Let us put x = 1 and y = 1 in equation (1).
\[\begin{align}
  & f\left( x \right)f\left( y \right)-f\left( xy \right)=x+y-(1) \\
 & \therefore f\left( 1 \right)f\left( 1 \right)-f\left( 1 \right)=1+1 \\
 & f\left( 1 \right)f\left( 1 \right)-f\left( 1 \right)=2 \\
 & {{f}^{2}}\left( 1 \right)-f\left( 1 \right)=2 \\
 & \Rightarrow {{f}^{2}}\left( 1 \right)-f\left( 1 \right)-2=0 \\
\end{align}\]

In order to make the above equation in the form of a quadratic expression let us add and subtract \[f\left( 1 \right)\]to it.
\[\begin{align}
  & {{f}^{2}}\left( 1 \right)-f\left( 1 \right)-2-f\left( 1 \right)+f\left( 1 \right)=0 \\
 & {{f}^{2}}\left( 1 \right)-2f\left( 1 \right)+f\left( 1 \right)-2=0 \\
\end{align}\]

Let us take \[f\left( 1 \right)\]common from these terms.
\[f\left( 1 \right)\left[ f\left( 1 \right)-2 \right]+2\left[ f\left( 1 \right)-2 \right]=0\]
Take \[\left[ f\left( 1 \right)-2 \right]\]common from LHS, we get,
\[\left[ f\left( 1 \right)+1 \right]\left[ f\left( 1 \right)-2 \right]=0\]

Thus the above equation can be equated to zero.
\[f\left( 1 \right)+1=0\]and \[f\left( 1 \right)-2=0\]
\[\therefore f\left( 1 \right)=-1\]and \[f\left( 1 \right)=2\].
We have been given the condition that, \[f\left( 1 \right)>0\].
\[\therefore f\left( 1 \right)=-1\], can be neglected.

So for \[f\left( 1 \right)=2\], the condition is true.
Now in equation (1) let us put the value of y as 1.
i.e. y = 1.
\[\begin{align}
  & f\left( x \right)f\left( y \right)-f\left( xy \right)=x+y \\
 & f\left( x \right)f\left( 1 \right)-f\left( x \right)=x+1 \\
 & f\left( x \right)\times 2-f\left( x \right)=x+1 \\
 & 2f\left( x \right)-f\left( x \right)=x+1 \\
 & \therefore f\left( x \right)=x+1 \\
\end{align}\]

Let us put, \[y=f\left( x \right)\].
\[\begin{align}
  & \therefore y=x+1 \\
 & \therefore x=y-1 \\
\end{align}\]

Thus we can say that, \[{{f}^{-1}}\left( x \right)=x-1\].
\[\therefore f\left( x \right){{f}^{-1}}\left( x \right)=\left( x+1 \right)\left( x-1 \right)\]
                             \[\begin{align}
  & ={{x}^{2}}-x+x-1 \\
 & ={{x}^{2}}-1 \\
\end{align}\]
\[\therefore f\left( x \right){{f}^{-1}}\left( x \right)={{x}^{2}}-1\].

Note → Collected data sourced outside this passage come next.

-- ==== Sys2Proof/Syntax.lean ====
section
/-! DEFINITION. The instructions as syntax: one constructor for each row of spec/opcode_table.json (spec R62, R63, R64, R68). -/

namespace Sys2Proof

/-- A register index: "An instruction names a register by a 3-bit index" (R21). -/
abbrev RegIdx := Fin 8

/-- The decoded instruction. Every constructor carries the three fields `a0`, `a1`, `a2` that `decode` returns (R63), those that
the instruction does not use too: an instruction that does not use a field still carries it (R61). -/
inductive Instr where
  /-- Opcode 0, R100: sources `a0`, `a1`, destination `a2`. -/
  | add (a0 a1 a2 : RegIdx)
  /-- Opcode 1, R101: sources `a0`, `a1`, destination `a2`. -/
  | nor (a0 a1 a2 : RegIdx)
  /-- Opcode 2, R110: base `a0`, destination `a1`, signed displacement `a2`. -/
  | lw (a0 a1 : RegIdx) (a2 : Int)
  /-- Opcode 3, R111: base `a0`, register stored `a1`, signed displacement `a2`. -/
  | sw (a0 a1 : RegIdx) (a2 : Int)
  /-- Opcode 4, R120: registers compared `a0`, `a1`, signed displacement `a2`. -/
  | beq (a0 a1 : RegIdx) (a2 : Int)
  /-- Opcode 5, R121: target `a0`, link `a1`; `a2` is unused. -/
  | jalr (a0 a1 : RegIdx) (a2 : Nat)
  /-- Opcode 6, R130: all fields unused. -/
  | halt (a0 a1 : RegIdx) (a2 : Nat)
  /-- Opcode 7, R131: all fields unused. -/
  | noop (a0 a1 : RegIdx) (a2 : Nat)
deriving DecidableEq, Repr

end Sys2Proof
end

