/-- An instruction leaves the fault status as it was, or enters the fault of its data access (R145). -/
theorem exec_fault_cases {i : Instr} {s t : State} (h : exec i s = .next t) :
    t.fault = s.fault ∨ (s.AccessFaults i ∧ t = s.raise .dataAddressInvalid) := by
  cases i with
  | lw a0 a1 d =>
    rw [exec_lw] at h
    cases h
    exact accessing_fault_cases fun _ => rfl
  | sw a0 a1 d =>
    rw [exec_sw] at h
    cases h
    exact accessing_fault_cases fun _ => memWrite_fault ..
  | beq a0 a1 d =>
    rw [exec_beq] at h
    cases h
    exact .inl rfl
  | add | nor | jalr | halt | noop =>
    cases h
    exact .inl rfl

/-- The instruction of a cell can meet the fault for opcodes 2 and 3 only, at the address that the cell's fields give (R56, R63). -/
theorem accessFaults_iff_of_decode {w : Word} {i : Instr} (s : State) (h : decode w = .ok i) : s.AccessFaults i ↔
    (oprOf w = 2 ∨ oprOf w = 3) ∧ ¬ s.ValidAddr (effectiveAddress (s.readReg (a0Of w)) (sext16 (rawOf w))) := by
  rcases decode_cases w with ⟨-, hd⟩ | ⟨-, -, hd⟩ | ⟨ho, -, hd⟩ | ⟨ho, -, hd⟩ | ⟨ho, hd⟩ | ⟨ho, hd⟩ | ⟨ho, hd⟩ | ⟨ho, hd⟩ |
    ⟨ho, hd⟩ | ⟨ho, hd⟩ <;> rw [hd] at h <;> cases h <;> simp [State.AccessFaults, ho]

/-! ## The conditions of the four causes -/

/-- The cell at the pc. -/
def State.pcCell (s : State) : Word := s.memRead (s32 s.pc).toNat

/-- The condition under which a step of a running machine meets each cause, the earlier phases passed (R142 to R145, R147). -/
def State.MeetsFault (s : State) : FaultCause → Prop
  | .fetchAddressInvalid => ¬ s.ValidAddr (s32 s.pc)
  | .opcodeOutOfRange => s.ValidAddr (s32 s.pc) ∧ 7 < oprOf s.pcCell
  | .fieldOutOfRange => s.ValidAddr (s32 s.pc) ∧ oprOf s.pcCell ≤ 1 ∧ 7 < rawOf s.pcCell
  | .dataAddressInvalid => s.ValidAddr (s32 s.pc) ∧ (oprOf s.pcCell = 2 ∨ oprOf s.pcCell = 3) ∧
      ¬ s.ValidAddr (effectiveAddress (s.readReg (a0Of s.pcCell)) (sext16 (rawOf s.pcCell)))

/-- A cell that does not decode meets the cause of its decode fault (R142, R143). -/
theorem meetsFault_of_decode_error {s : State} {d : DecodeFault} (hpc : s.ValidAddr (s32 s.pc))
    (hdec : decode s.pcCell = .error d) : s.MeetsFault (causeOfDecodeFault d) := by
  cases d with
  | opcodeOutOfRange => exact ⟨hpc, decode_eq_opcodeOutOfRange_iff.1 hdec⟩
  | fieldOutOfRange => exact ⟨hpc, decode_eq_fieldOutOfRange_iff.1 hdec⟩

/-- A running machine that meets a fault enters it (R146): the phases of a step, in order. -/
theorem step_of_meetsFault {s : State} {c : FaultCause} (hrun : s.halted = false) (h : s.MeetsFault c) :
    step s = .next (s.raise c) := by
  cases c with
  | fetchAddressInvalid => exact step_of_not_validAddr hrun h
  | opcodeOutOfRange =>
    obtain ⟨hpc, hopr⟩ := h
    exact step_of_decode_error hrun hpc (decode_eq_opcodeOutOfRange_iff.2 hopr)
  | fieldOutOfRange =>
    obtain ⟨hpc, hfield⟩ := h
    exact step_of_decode_error hrun hpc (decode_eq_fieldOutOfRange_iff.2 hfield)
  | dataAddressInvalid =>
    obtain ⟨hpc, hopr | hopr, hbad⟩ := h
    · exact (step_of_decode_ok hrun hpc (decode_lw hopr)).trans (exec_lw_of_not_valid _ hbad)
    · exact (step_of_decode_ok hrun hpc (decode_sw hopr)).trans (exec_sw_of_not_valid _ hbad)

/-- A step of a running machine leaves the fault status as it was, or enters a fault whose condition is met. -/
theorem step_fault_cases {s t : State} (hrun : s.halted = false) (h : step s = .next t) :
    t.fault = s.fault ∨ ∃ c, s.MeetsFault c ∧ t = s.raise c := by
  rcases fetchDecode_cases s with ⟨hpc, -⟩ | ⟨hpc, d, hdec, -⟩ | ⟨hpc, i, hdec, -⟩
  · rw [step_of_not_validAddr hrun hpc] at h
    cases h
    exact .inr ⟨.fetchAddressInvalid, hpc, rfl⟩
  · rw [step_of_decode_error hrun hpc hdec] at h
    cases h
    exact .inr ⟨_, meetsFault_of_decode_error hpc hdec, rfl⟩
  · rw [step_of_decode_ok hrun hpc hdec] at h
    refine (exec_fault_cases h).imp_right fun ⟨haccess, heq⟩ => ⟨.dataAddressInvalid, ?_, heq⟩
    exact ⟨hpc, (accessFaults_iff_of_decode s hdec).1 haccess⟩

/-- A step of a running machine ends with a cause as its fault status exactly where that cause's condition is met (R147). -/
theorem step_fault_eq_some_iff {s t : State} (hrun : s.Running) (h : step s = .next t) (c : FaultCause) :
    t.fault = some c ↔ s.MeetsFault c := by
  obtain ⟨hhalted, hnone⟩ := hrun
  constructor
  · intro hc
    rcases step_fault_cases hhalted h with hsame | ⟨d, hd, rfl⟩
    · rw [hsame, hnone] at hc
      cases hc
    · cases hc
      exact hd
  · intro hc
    rw [step_of_meetsFault hhalted hc] at h
    cases h
    rfl

/-- Settles O19: each cause's condition is the one stated, in the fields of the cell at the pc, and a fault's entry writes the two status
values. -/
theorem faultCausesPriorityAndEntry : Obligations.FaultCausesPriorityAndEntry := by
  refine ⟨⟨rfl, rfl, rfl, rfl, fun s => ⟨faultCode_eq_zero_iff, faultCode_toNat_le s⟩⟩, ⟨rfl, rfl, rfl, rfl⟩,
    fun s t hrun h => ?_⟩
  have hcode (c : FaultCause) : t.faultCode = c.code ↔ s.MeetsFault c :=
    faultCode_eq_code_iff.trans (step_fault_eq_some_iff hrun h c)
  dsimp only
  rw [← a0Of_eq_slice, ← sext16_rawOf_eq_slice, ← oprOf_eq]
  refine ⟨hcode .fetchAddressInvalid, hcode .opcodeOutOfRange, (hcode .fieldOutOfRange).trans ?_, hcode .dataAddressInvalid,
    fun hfault => ?_⟩
  · rw [State.MeetsFault, rawOf, State.pcCell]
    omega
  · obtain ⟨hhalted, hnone⟩ := hrun
    rcases step_fault_cases hhalted h with hsame | ⟨c, -, rfl⟩
    · exact absurd (hsame.trans hnone) hfault
    · rfl

end Sys2Proof.Machine
end

section
/-! PROOFS. Reset: what it leaves in the registers, and that the image's words are all that memory then shows (R33, R44, R170, R171). -/

namespace Sys2Proof.Machine

@[simp] theorem readReg_hostReset (s : State) (r : RegIdx) : s.hostReset.readReg r = 0 := Vector.getElem_replicate _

Hence, we got that function \[f:R\to R\]satisfies the given equation and we got \[f\left( x \right){{f}^{-1}}\left( x \right)={{x}^{2}}-1\].
\[\therefore \]Option (c) is the correct answer.

Note: As it is given, \[f\left( 1 \right)>0\], it is wise to assume the value of x and y as 1. When finding the value of \[f\left( 1 \right)\], check that it fulfills the condition of \[f\left( 1 \right)>0\]. As we need to find \[f\left( x \right){{f}^{-1}}\left( x \right)\]where number \[f\left( y \right)\]is mentioned, take again y = 1. Simplify it and you get \[f\left( x \right){{f}^{-1}}\left( x \right)\].